The biggest capital gains overall - 19.3 percent - were recorded in Hawke's Bay, but its rental yields came in 11th out of the 16 regions.
"Despite COVID-19 bringing a significant portion of real estate activity to a halt in April, all regions across the country saw a solid uplift in capital gains for investors as a result of strong median prices increases," said Norwell.
Auckland was just one of three regions that didn't see prices go up more than 10 percent in the year to June - rising only 7.6 percent. The city - one of the most expensive in the country - also had the weakest rental yields at just 3.2 percent, overall coming in last place from an investor perspective.

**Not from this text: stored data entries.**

-- ==== Sys2Proof/Machine/AuxLsw.lean ====
section
/-!
DEFINITION. The commands of the auxiliary regulators and load switches (R378-R401). V_OUT operands are in mV, V_IN in 10 mV,
LSVg and currents in 10 mV and 10 mA.
-/
namespace Sys2Proof.Machine

/-! ### Auxiliary regulators -/

/-- Does the cause of an OV latch persist (R398)? -/
def State.auxOvStill (s : State) (n : Nat) : Bool :=
  s.flag (F.AUXn_FAULT_OV n) &&
    decide (s.get (F.AUXn_TARGET_TARGET n) * (100 + s.get (F.AUXn_PROT_OV_TRIP n)) < s.get (F.AUXn_MEAS_V_OUT n) * 100)

/-- Clear the latches of a regulator (R388, R398). -/
def State.auxClear (s : State) (n : Nat) : State :=
  (((((s.setB (F.AUXn_FAULT_SHORT n) false).setB (F.AUXn_FAULT_OV n) false).setB (F.AUXn_FAULT_HS_SHORT n) false).setB
    (F.AUXn_FAULT_LATCHED n) false).setBit F.AUX_STATUS_LATCHES n false).modAux n fun a => { a with hiccups := 0 }

/-- AUX_SET (R380, R384, R385, R398). -/
def execAuxSet (p tag : Nat) (s : State) : Host.Outcome State Fault Refusal :=
  .next (s.take p tag 0x0901 fun d s =>
    let n := d.target
    let mode := d.arg 24 1
    let flags := d.arg 25 1
    let slew := if d.arg 26 2 = 0 then s.get (F.AUXn_RATE_SLEW n) else d.arg 26 2
    let t := d.arg 28 4
    let bad := decide (2 < mode) || decide (1 < flags) || decide (1000 < d.arg 26 2) || (decide (mode ≠ 1) && decide (t ≠ 0)) ||
      (decide (mode = 1) && !s.auxFits n t)
    if bad then s.finish p d.num 0x40 (s.auxResult n)
    else if flags = 1 ∧ s.auxOvStill n = true then s.finish p d.num 0x44 (s.auxResult n)
    else
      let s := if flags = 1 then s.auxClear n else s
      if s.flag (F.AUXn_FAULT_LATCHED n) then s.finish p d.num 0x41 (s.auxResult n)
      else if s.flag (F.AUXn_CFG_ENABLE n) = false then s.finish p d.num 0x43 (s.auxResult n)
      else
        let s := ((s.auxDone n 0x42).auxReleased n).set (F.AUXn_STATE_MODE n) mode
        let s := s.modAux n fun a => { a with wait := some (p, d.num) }
        if mode = 1 then s.auxOn n t slew
        else if mode = 0 then s.auxOff n slew
        else s.auxStopped n 0x00)

/-- AUX_SET_TIMEOUT (R398): the ON has not reached its target with PGOOD within the slew time plus 50 ms. -/
def execAuxSetTimeout (n : Nat) (s : State) : Host.Outcome State Fault Refusal :=
  .next (if s.get (F.AUXn_STATE_MODE n) = 1 then s.auxDone n 0x06 else s)

/-- AUX_START_TEST_END (R381-R383): the test fails, or the bootstrap pulse and the soft start from V(VOS) follow. `vsw` is the
least V(SW) of the 100 µs, mV. -/
def execAuxStartTestEnd (n vsw vout vin : Nat) (s : State) : Host.Outcome State Fault Refusal :=
  .next (
    if s.auxPhase n = 1 then
      let s := s.auxMeasure n vout vin
      if vout + max 2000 (2 * vin) < vsw then s.auxLatch n (F.AUXn_FAULT_HS_SHORT n) 1
      else
        let s := s.set (F.AUXn_STATE_PHASE n) 3
        (s.modAux n fun a => { a with slewFrom := vout, slewAt := s.chrono, slew := s.get (F.AUXn_RATE_SS_RATE n) }).showAux n
    else s)

/-- AUX_TARGET_REACHED (R379, R381, R388, R398): the reference has reached its target; sent again while regulating it reports
V_OUT. -/
def execAuxTargetReached (n vout vin : Nat) (s : State) : Host.Outcome State Fault Refusal :=
  .next (
    let ph := s.auxRunPhase n
    if ph = 3 ∨ ph = 4 ∨ ph = 5 then
      let s := s.modAux n fun a => { a with slewFrom := s.get (F.AUXn_TARGET_TARGET n), slewAt := s.chrono }
      (s.setAuxPhase n 4).auxMeasure n vout vin
    else s)

/-- AUX_RAMP_OFF_END (R385): the OFF ramp is at zero and switching stops. -/
def execAuxRampOffEnd (n vout vin : Nat) (s : State) : Host.Outcome State Fault Refusal :=
  .next (if s.auxRunPhase n = 6 then
      ((s.set (F.AUXn_MEAS_V_OUT n) vout).set (F.AUXn_MEAS_V_IN n) vin).auxStopped n 0x00
    else s)

/-- AUX_SHORT_DETECT (R387, R388): after soft start the current limit has held for 1 ms with V_OUT below half the reference. -/
def execAuxShortDetect (n vout vin : Nat) (s : State) : Host.Outcome State Fault Refusal :=
  .next (
    let ph := s.auxRunPhase n
    let s := if 4 ≤ ph ∧ ph ≤ 6 then (s.set (F.AUXn_MEAS_V_OUT n) vout).set (F.AUXn_MEAS_V_IN n) vin else s
    if 4 ≤ ph ∧ ph ≤ 6 ∧ 2 * vout < s.auxRef n then
      let s := ((s.incSat (F.AUXn_CNT_HICCUP n)).modAux n fun a => { a with hiccups := a.hiccups + 1 })
      if ph = 6 then s.auxStopped n 0x00 else (s.auxGatesOff n 7 true).setPgood n false
    else s)

/-- AUX_HICCUP_RESTART (R387): 50 ms off are over; the eighth hiccup in a row without PGOOD latches SHORT. -/
def execAuxHiccupRestart (n vout vin : Nat) (s : State) : Host.Outcome State Fault Refusal :=
  .next (
    if s.auxPhase n = 7 then
      let s := (s.set (F.AUXn_MEAS_V_OUT n) vout).set (F.AUXn_MEAS_V_IN n) vin
      if 8 ≤ (s.au n).hiccups then s.auxLatch n (F.AUXn_FAULT_SHORT n) 2 else (s.set (F.AUXn_STATE_PHASE n) 0).auxStart n
    else s)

The report covers data up to June - REINZ data focused on just house prices released earlier this month shows since then, Auckland prices have shot up rapidly, achieving 16 percent year-on-year growth in August.
"The only region in New Zealand that saw a slight increase in yields was Tasman, which saw a slight increase from 3.4 percent in June last year compared to 3.5 percent for the three months ending June this year," said Norwell.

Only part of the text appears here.